The Federal Government, on Saturday, announced that it had shut down the operations of seven depots in various locations in Nigeria for dispensing Premium Motor Spirit, popularly called petrol, at outrageous prices to retail outlets.
It said the action by the affected depots contravened the provisions of the Petroleum Industry Act 2021, and also contributed to the recent PMS supply crisis in the downstream oil sector.
The Chief Executive, Nigerian Midstream and Downstream Petroleum Regulatory Authority, Farouk Ahmed, who disclosed this to journalists in Abuja, explained that the government had held several engagements with all stakeholders in the downstream oil sector.
“The stakeholders include the Major Oil Marketers Association of Nigeria, Independent Petroleum Marketers Association of Nigeria, Depot and Petroleum Products Marketers Association of Nigeria, etc,” he stated.
Ahmed, however, stated that despite the engagements with the dealers and the fact that the sector was still a regulated market, the affected depots went ahead to hike the cost of petrol far higher than what was approved for them.
He said the government had confirmed that the price of chartering vessels for transportation of PMS by marketers had increased, but stressed that the issue had been discussed with marketer on how it would be addressed.
“We sat down with marketers to discuss these issues and how to address it.

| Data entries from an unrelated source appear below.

/-! ### `clearIdleEvents` -/

@[simp] theorem clearIdleEvents_voice (d : Word) (s : State) :
    (clearIdleEvents d s).voice = s.voice := rfl
@[simp] theorem clearIdleEvents_shadow (d : Word) (s : State) :
    (clearIdleEvents d s).shadow = s.shadow := rfl
@[simp] theorem clearIdleEvents_active (d : Word) (s : State) :
    (clearIdleEvents d s).active = s.active := rfl
@[simp] theorem clearIdleEvents_PENDING (d : Word) (s : State) :
    (clearIdleEvents d s).PENDING = s.PENDING := rfl
@[simp] theorem clearIdleEvents_x1 (d : Word) (s : State) :
    (clearIdleEvents d s).x1 = s.x1 := rfl
@[simp] theorem clearIdleEvents_x2 (d : Word) (s : State) :
    (clearIdleEvents d s).x2 = s.x2 := rfl
@[simp] theorem clearIdleEvents_y1 (d : Word) (s : State) :
    (clearIdleEvents d s).y1 = s.y1 := rfl
@[simp] theorem clearIdleEvents_y2 (d : Word) (s : State) :
    (clearIdleEvents d s).y2 = s.y2 := rfl
@[simp] theorem clearIdleEvents_FILTER_EN (d : Word) (s : State) :
    (clearIdleEvents d s).FILTER_EN = s.FILTER_EN := rfl
@[simp] theorem clearIdleEvents_IDLE_IE (d : Word) (s : State) :
    (clearIdleEvents d s).IDLE_IE = s.IDLE_IE := rfl
@[simp] theorem clearIdleEvents_ERR_IE (d : Word) (s : State) :
    (clearIdleEvents d s).ERR_IE = s.ERR_IE := rfl
@[simp] theorem clearIdleEvents_CLIP_IE (d : Word) (s : State) :
    (clearIdleEvents d s).CLIP_IE = s.CLIP_IE := rfl
@[simp] theorem clearIdleEvents_ERR (d : Word) (s : State) :
    (clearIdleEvents d s).ERR = s.ERR := rfl
@[simp] theorem clearIdleEvents_CLIP_MIX (d : Word) (s : State) :
    (clearIdleEvents d s).CLIP_MIX = s.CLIP_MIX := rfl
@[simp] theorem clearIdleEvents_CLIP_FILT (d : Word) (s : State) :
    (clearIdleEvents d s).CLIP_FILT = s.CLIP_FILT := rfl
@[simp] theorem clearIdleEvents_ERR_INFO (d : Word) (s : State) :
    (clearIdleEvents d s).ERR_INFO = s.ERR_INFO := rfl
@[simp] theorem clearIdleEvents_IDLE_EVENTS (d : Word) (s : State) :
    (clearIdleEvents d s).IDLE_EVENTS = s.IDLE_EVENTS &&& ~~~ (d.extractLsb' 0 16 &&& voiceBits s.n) := rfl
@[simp] theorem clearIdleEvents_SAMPLE_COUNT (d : Word) (s : State) :
    (clearIdleEvents d s).SAMPLE_COUNT = s.SAMPLE_COUNT := rfl
@[simp] theorem clearIdleEvents_MIX_OUT (d : Word) (s : State) :
    (clearIdleEvents d s).MIX_OUT = s.MIX_OUT := rfl
@[simp] theorem clearIdleEvents_LAST_OUT (d : Word) (s : State) :
    (clearIdleEvents d s).LAST_OUT = s.LAST_OUT := rfl
@[simp] theorem clearIdleEvents_sineLut (d : Word) (s : State) :
    (clearIdleEvents d s).sineLut = s.sineLut := rfl
@[simp] theorem clearIdleEvents_rst (d : Word) (s : State) :
    (clearIdleEvents d s).rst = s.rst := rfl
@[simp] theorem clearIdleEvents_inputs (d : Word) (s : State) :
    (clearIdleEvents d s).inputs = s.inputs := rfl
@[simp] theorem clearIdleEvents_responses (d : Word) (s : State) :
    (clearIdleEvents d s).responses = s.responses := rfl
@[simp] theorem clearIdleEvents_samples (d : Word) (s : State) :
    (clearIdleEvents d s).samples = s.samples := rfl

/-! ### `voiceStage` -/

@[simp] theorem voiceStage_voice (s : State) :
    (voiceStage s).voice = s.voice.map (tickVoice s.active) := rfl
@[simp] theorem voiceStage_shadow (s : State) :
    (voiceStage s).shadow = s.shadow := rfl
@[simp] theorem voiceStage_active (s : State) :
    (voiceStage s).active = s.active := rfl
@[simp] theorem voiceStage_PENDING (s : State) :
    (voiceStage s).PENDING = s.PENDING := rfl
@[simp] theorem voiceStage_x1 (s : State) :
    (voiceStage s).x1 = s.x1 := rfl
@[simp] theorem voiceStage_x2 (s : State) :
    (voiceStage s).x2 = s.x2 := rfl
@[simp] theorem voiceStage_y1 (s : State) :
    (voiceStage s).y1 = s.y1 := rfl
@[simp] theorem voiceStage_y2 (s : State) :
    (voiceStage s).y2 = s.y2 := rfl
@[simp] theorem voiceStage_FILTER_EN (s : State) :
    (voiceStage s).FILTER_EN = s.FILTER_EN := rfl
@[simp] theorem voiceStage_IDLE_IE (s : State) :
    (voiceStage s).IDLE_IE = s.IDLE_IE := rfl
@[simp] theorem voiceStage_ERR_IE (s : State) :
    (voiceStage s).ERR_IE = s.ERR_IE := rfl
@[simp] theorem voiceStage_CLIP_IE (s : State) :
    (voiceStage s).CLIP_IE = s.CLIP_IE := rfl
@[simp] theorem voiceStage_ERR (s : State) :
    (voiceStage s).ERR = s.ERR := rfl
@[simp] theorem voiceStage_CLIP_MIX (s : State) :
    (voiceStage s).CLIP_MIX = s.CLIP_MIX := rfl
@[simp] theorem voiceStage_CLIP_FILT (s : State) :
    (voiceStage s).CLIP_FILT = s.CLIP_FILT := rfl
@[simp] theorem voiceStage_ERR_INFO (s : State) :
    (voiceStage s).ERR_INFO = s.ERR_INFO := rfl
@[simp] theorem voiceStage_IDLE_EVENTS (s : State) :
    (voiceStage s).IDLE_EVENTS = s.IDLE_EVENTS ||| tickIdleEvents s := rfl
@[simp] theorem voiceStage_SAMPLE_COUNT (s : State) :
    (voiceStage s).SAMPLE_COUNT = s.SAMPLE_COUNT := rfl
@[simp] theorem voiceStage_MIX_OUT (s : State) :
    (voiceStage s).MIX_OUT = s.MIX_OUT := rfl
@[simp] theorem voiceStage_LAST_OUT (s : State) :
    (voiceStage s).LAST_OUT = s.LAST_OUT := rfl
@[simp] theorem voiceStage_sineLut (s : State) :
    (voiceStage s).sineLut = s.sineLut := rfl
@[simp] theorem voiceStage_rst (s : State) :
    (voiceStage s).rst = s.rst := rfl
@[simp] theorem voiceStage_inputs (s : State) :
    (voiceStage s).inputs = s.inputs := rfl
@[simp] theorem voiceStage_responses (s : State) :
    (voiceStage s).responses = s.responses := rfl
@[simp] theorem voiceStage_samples (s : State) :
    (voiceStage s).samples = s.samples := rfl
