/-- Settles O24: the fields are those of `State.resetOf`; a port word at `rst` 1 is lost by `step_of_port_of_rst`, and the fall
resets by `step_of_rst_resets`. -/
theorem resetStateIsAsListed : Obligations.ResetStateIsAsListed := by
  unfold Obligations.ResetStateIsAsListed
  refine ⟨?fields, by decide, by decide, by decide, by decide, by decide, ?high, ?fall⟩
  case fields =>
    intro c
    have hmask := activeMask_resetOf c
    refine ⟨resetOf_n c, rfl, fun x => eq_reset_of_mem_resetOf, rfl, rfl, rfl, rfl, rfl, rfl, rfl, rfl, rfl, rfl, ?gain, ?rest⟩
    case gain => exact fun _ => reset_MIX_GAIN_toNat c.n
    case rest =>
      exact ⟨rfl, rfl, rfl, rfl, rfl, rfl, rfl, rfl, rfl, rfl, rfl, rfl, rfl, rfl, rfl, rfl, rfl, rfl, rfl, rfl,
        irqLine_resetOf c, hmask, activeCount_of_activeMask_zero hmask⟩
  case high => exact fun s p rest hrst => ⟨irqLine_of_rst hrst, step_of_port_of_rst hrst⟩
  case fall => exact fun s rest hrst hin => ⟨_, step_of_rst_resets hin (.inr hrst), rfl⟩

/-- Settles O25: the two edges are `step_of_rst_resets`, and a level of 0 held is `step_of_rst_low`. -/
theorem raisingRstResets : Obligations.RaisingRstResets := by
  unfold Obligations.RaisingRstResets
  refine ⟨?rise, ?fall, ?low⟩
  case rise => exact fun s rest hin => step_of_rst_resets hin (.inl rfl)
  case fall => exact fun s rest hrst hin => step_of_rst_resets hin (.inr hrst)
  case low => exact fun s rest hrst hin => step_of_rst_low hrst hin

end Sys2Proof.Machine
end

But the marketers have continued to increase the ex-depot price beyond reasonable margins,” Ahmed stated.
He added, “The increase is outrageous despite the fact that the NNPC (Nigerian National Petroleum Company Limited) sells at a very low price to them. We had meetings with them (marketers) and asked them to comply with the approved price, but they have continued to increase the cost.
“So we had to take action and the first we took was to shut down some of the marketing depots. We shut down seven depots. We shut down Ardova and RainOil in Lagos, as well as all their facilities.”